Copy out exactly the lines from the start of the data to the line containing "push (R151). -/". Include both.

——————

-- ==== Sys2Proof/Machine/Control.lean ====
section
/-! DEFINITION. Control flow of splits: divergence (R150-R158, R192-R194), branches (R159), EXIT (R154), traps and
returns (R178, R179, R183), YIELD (R184), and access to CSRs (R54-R57, R164, R173, R174). -/

namespace Sys2Proof.Machine

/-- Writes the PC of the issuing split. -/
def Ctx.jump (c : Ctx) (t : Word) : Ctx := { c with sp := { c.sp with pc := t } }

/-- A word offset from the instruction at PC (R58). -/
def Ctx.rel (c : Ctx) (o : Word) : Word := c.sp.pc + 4 * o

/-! ## Reconvergence stack -/

/-- R151, R201: a push would need a 65th entry of a local split. -/
def Ctx.spillFull (c : Ctx) : Bool := c.sp.isLocal && decide (64 ≤ c.sp.stack.length)

/-- R201: a push would need a ninth entry of a fragment. -/
def Ctx.slotFull (c : Ctx) : Bool := !c.sp.isLocal && decide (8 ≤ c.sp.stack.length)

/-- Address of a warp's area in the save pool (R367). -/
def State.warpArea (s : State) (W : Warp) : Nat :=
  (s.part (s.warpPart W)).lsavepa.toNat + 1024 * W.sc.csr.savebase.toNat

/-- Bytes of a warp area (R367). -/
def areaBytes : Nat := 0x4400

/-- R463: a warp's area lies where there is memory. -/
def State.areaIn (s : State) (W : Warp) : Bool := paInside (s.warpArea W) areaBytes

/-- A stack entry's 32 bytes (R369). -/
def StackE.bytes : StackE → List Byte
  | .call r => leBytes 4 1 ++ leBytes 4 r.toNat ++ List.replicate 24 0
  | .join e =>
    let d := e.defer.getD (0, 0)
    leBytes 4 ((if e.defer.isSome then 2 else 0) + e.joins % 256 * 2 ^ 8) ++ leBytes 4 e.j.toNat ++
      leBytes 4 e.mask.toNat ++ leBytes 4 e.arrived.toNat ++ leBytes 4 e.fmt.toNat ++ leBytes 4 d.1.toNat ++
      leBytes 4 d.2.toNat ++ leBytes 4 0

/-- A push (R151). The ninth entry from the top of a local split's stack leaves the chip for the split's spill area (R368);
a pop brings it back from there, and an area where nothing is faults (followSpill). -/
def Ctx.push (c : Ctx) (e : StackE) : Ctx :=
  let st := e :: c.sp.stack
  let s :=
    match st[8]? with
    | some x =>
      if c.sp.isLocal && c.s.areaIn c.W then
        let a := c.s.warpArea c.W + 0x2800 + 1792 * c.sp.id + 32 * (st.length - 9)
        { c.s with mem := Memory.writeN c.s.mem a x.bytes }
      else c.s
    | none => c.s
  { c with s := s, sp := { c.sp with stack := st } }

/-- The cause of a push (R151). -/
def Ctx.pushCauses (c : Ctx) : List Met := if c.spillFull then [(cSpill, 0, 0)] else []

/-- Recalls a fragment whose stack is full before a push, else goes on (R201). -/
def Ctx.pushing (c : Ctx) (k : Ctx → State) : State := if c.slotFull then c.atHome k else k c

/-- The return offset at the top of the stack, if a call entry stands there (R159). -/
def Ctx.topCall (c : Ctx) : Option Word :=
  if c.sp.sup && c.sp.stack.length ≤ c.sp.supBase then none
  else
    match c.sp.stack with
    | .call r :: _ => some r
    | _ => none

/-! ## Division (R152) -/

/-- R192: the N-core slot for a fragment: that of the same logical number first, then the lowest. -/
def Ctx.freeSlot (c : Ctx) : Option (Nat × Nat) :=
  let cl := coreCluster c.W.core
  ((c.W.core :: (List.range 4).map (4 * cl + ·)).findSome? fun n =>
    ((List.range 16).find? fun i => !(c.s.core n).nslots.contains i).map fun i => (n, i))

/-- The slot of a new fragment (R193, R194). Its CYCLEH latch starts at 0 (DESIGN CHOICE, log 86). -/
def Ctx.newSlot (c : Ctx) (n i : Nat) (m : Mask) : Slot :=
  { ncore := n, slot := i, stage := .exporting, lanes := m, present := 0, dirty := 0, vst := [], v := [],
    p := tmap c.W.p fun _ x => x &&& m, pDirty := 0, pending := 0x7FFFFFFFFFFFFFFF, pulls := [], xfers := [],
    refused := none, sreq := none, snap := none, barReq := none, hintdrop := 0, cycleh := 0, queue := [],
    older := c.W.fifo.length, last := 0 }
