/-- The fills of a TDEAD whose operands are valid fit in the queue; one whose fills do not is not eligible (R332). -/
def Ctx.deadRoom (c : Ctx) (f : E4) : Bool :=
  let h := c.handleAt f.a
  let n := (c.sreg f.b).toNat
  decide (64 < n) || c.dfRoom ((List.range n).filter fun i => h.2 + i < h.1.tiles).length

/-- TDEAD (R328). -/
def execTdead (f : E4) (s : State) : Out :=
  engIssue false f.d (usrc2 f.a ++ usrc f.b ++ usrc f.c) (fun c =>
      let n := (c.sreg f.b).toNat
      let dl := (c.sreg f.c).toNat
      if c.deadRoom f then c.handleCauses f.a ++ prot31 (n = 0 || 64 < n || dl = 0 || 2 ^ 31 ≤ dl) else [])
    (fun c =>
      let h := c.handleAt f.a
      let n := (c.sreg f.b).toNat
      let dl := (c.sreg f.c).toNat
      let tiles := (List.range n).filter fun i => h.2 + i < h.1.tiles
      if !c.deadRoom f then c.stall
      else
        let k := c.nextOp
        (((c.startTile (.tdead h.1 h.2 n dl) f.d).enqFills k tiles dl).advance 1).finish true) s
    (early := [handleEarly f.a, (usrc f.b, fun c => let n := (c.sreg f.b).toNat; prot31 (n = 0 || 64 < n)),
      (usrc f.c, fun c => let dl := (c.sreg f.c).toNat; prot31 (dl = 0 || 2 ^ 31 ≤ dl))])

/-- A descriptor's FLAGS in the table. -/
def tableFlags (s : State) (v : Vf) (n : Nat) : Nat := Memory.num s.mem (v.desc n + 0x10) 4

/-- R305, R309: an id that no tensor can have. -/
def Vf.badId (v : Vf) (n : Nat) : Bool := n != 0 && (n < 32 || v.ttlen ≤ n)

/-- R329: the target carries VSLOT and is not a registered tensor other than a view, whose entries TVIEW would leave behind:
to make a view, or, as read here, to unregister one (DEDUCED, log 65). -/
def viewTarget (s : State) (p : Nat) (v : Vf) (n : Nat) : Bool :=
  pteBit (tableFlags s v n) 3 &&
    (!(s.part p).registered.contains (v.asid, n) || pteBit (Memory.num s.mem (v.desc n + 0x14) 4) 31)

/-- A view spec in CSM (R329). -/
def Ctx.viewSpec (c : Ctx) (ref : Nat) : List Int × List Nat :=
  let p := c.csmAt ref
  let bs := c.s.csmRead p.1 p.2 96
  ((List.range 12).map fun i => (BitVec.ofNat 32 (fieldAt bs (4 * i) 4)).toInt,
   (List.range 12).map fun i => fieldAt bs (48 + 4 * i) 4)

/-- R329: the box lies in the tile grid of the source. -/
def specFits (t : Tensor) (z : List Int × List Nat) : Bool :=
  ((List.range 12).all fun i =>
    let o := z.1.getD i 0
    let b := z.2.getD i 0
    if i < t.rank then decide (0 ≤ o) && decide (1 ≤ b) && decide (o.toNat + b ≤ t.grid.getD i 0)
    else o = 0 && b = 0)

/-- TVIEW (R329). -/
def execTview (f : E4) (s : State) : Out :=
  tileIssue f.d (usrc f.a ++ usrc f.b ++ usrc f.c) (fun c =>
      let a := (c.sreg f.a).toNat
      let b := (c.sreg f.b).toNat
      let r := (c.sreg f.c).toNat
      let unreg := r = 0xFFFFFFFF
      let refs := if unreg then [] else c.refCauses r 96 16
      let badId := (c.vf.map fun v => v.badId (b % 2 ^ 20)).getD true
      let target := match c.vf with
        | some v => viewTarget c.s (c.s.warpPart c.W) v (b % 2 ^ 20)
        | none => false
      let spec := if unreg || !refs.isEmpty then true
        else match c.tensor (a % 2 ^ 20) with | some t => specFits t (c.viewSpec r) | none => true
      refs ++ c.idCauses (c.sreg f.a) ++ (if badId then [(cProt, 0x30, 0)] else []) ++ prot31 (2 ^ 20 ≤ b) ++
      (if a % 2 ^ 20 = 0 || b % 2 ^ 20 = 0 then [(cProt, 0x35, 0)]
       else if target && spec then [] else [(cProt, 0x33, 0)]))
    (fun c =>
      let t := (c.tensor ((c.sreg f.a).toNat % 2 ^ 20)).getD flatTensor
      let r := (c.sreg f.c).toNat
      .tview t ((c.sreg f.b).toNat % 2 ^ 20) (if r = 0xFFFFFFFF then none else some (c.viewSpec r))) s
    (early := [(usrc f.a, fun c => c.idCauses (c.sreg f.a)), (usrc f.b, fun c => prot31 (2 ^ 20 ≤ (c.sreg f.b).toNat)),
      (usrc f.c, fun c =>
        let r := (c.sreg f.c).toNat
        if r = 0xFFFFFFFF then [] else c.refCauses r 96 16)])

/-- The packed operand of MCAST (R341). -/
structure McastPack where
  n : Nat
  nb : Bool
  tb : Nat
  dst : Nat
  deriving DecidableEq, Repr

/-- Its fields. -/
def mcastPack (v : Nat) : McastPack :=
  { n := bits v 31 28 + 1, nb := pteBit v 25, tb := 16 * bits v 24 11, dst := 128 * bits v 10 0 }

——————

Answer section →
-- ==== Sys2Proof/Machine/Control.lean ====
section
/-! DEFINITION. Control flow of splits: divergence (R150-R158, R192-R194), branches (R159), EXIT (R154), traps and
returns (R178, R179, R183), YIELD (R184), and access to CSRs (R54-R57, R164, R173, R174). -/

namespace Sys2Proof.Machine

/-- Writes the PC of the issuing split. -/
def Ctx.jump (c : Ctx) (t : Word) : Ctx := { c with sp := { c.sp with pc := t } }

/-- A word offset from the instruction at PC (R58). -/
def Ctx.rel (c : Ctx) (o : Word) : Word := c.sp.pc + 4 * o

/-! ## Reconvergence stack -/

/-- R151, R201: a push would need a 65th entry of a local split. -/
def Ctx.spillFull (c : Ctx) : Bool := c.sp.isLocal && decide (64 ≤ c.sp.stack.length)

/-- R201: a push would need a ninth entry of a fragment. -/
def Ctx.slotFull (c : Ctx) : Bool := !c.sp.isLocal && decide (8 ≤ c.sp.stack.length)

/-- Address of a warp's area in the save pool (R367). -/
def State.warpArea (s : State) (W : Warp) : Nat :=
  (s.part (s.warpPart W)).lsavepa.toNat + 1024 * W.sc.csr.savebase.toNat

/-- Bytes of a warp area (R367). -/
def areaBytes : Nat := 0x4400

/-- R463: a warp's area lies where there is memory. -/
def State.areaIn (s : State) (W : Warp) : Bool := paInside (s.warpArea W) areaBytes

/-- A stack entry's 32 bytes (R369). -/
def StackE.bytes : StackE → List Byte
  | .call r => leBytes 4 1 ++ leBytes 4 r.toNat ++ List.replicate 24 0
  | .join e =>
    let d := e.defer.getD (0, 0)
    leBytes 4 ((if e.defer.isSome then 2 else 0) + e.joins % 256 * 2 ^ 8) ++ leBytes 4 e.j.toNat ++
      leBytes 4 e.mask.toNat ++ leBytes 4 e.arrived.toNat ++ leBytes 4 e.fmt.toNat ++ leBytes 4 d.1.toNat ++
      leBytes 4 d.2.toNat ++ leBytes 4 0

/-- A push (R151). The ninth entry from the top of a local split's stack leaves the chip for the split's spill area (R368);
a pop brings it back from there, and an area where nothing is faults (followSpill). -/
def Ctx.push (c : Ctx) (e : StackE) : Ctx :=
  let st := e :: c.sp.stack
  let s :=
    match st[8]? with
    | some x =>
      if c.sp.isLocal && c.s.areaIn c.W then
        let a := c.s.warpArea c.W + 0x2800 + 1792 * c.sp.id + 32 * (st.length - 9)
        { c.s with mem := Memory.writeN c.s.mem a x.bytes }
      else c.s
    | none => c.s
  { c with s := s, sp := { c.sp with stack := st } }

/-- The cause of a push (R151). -/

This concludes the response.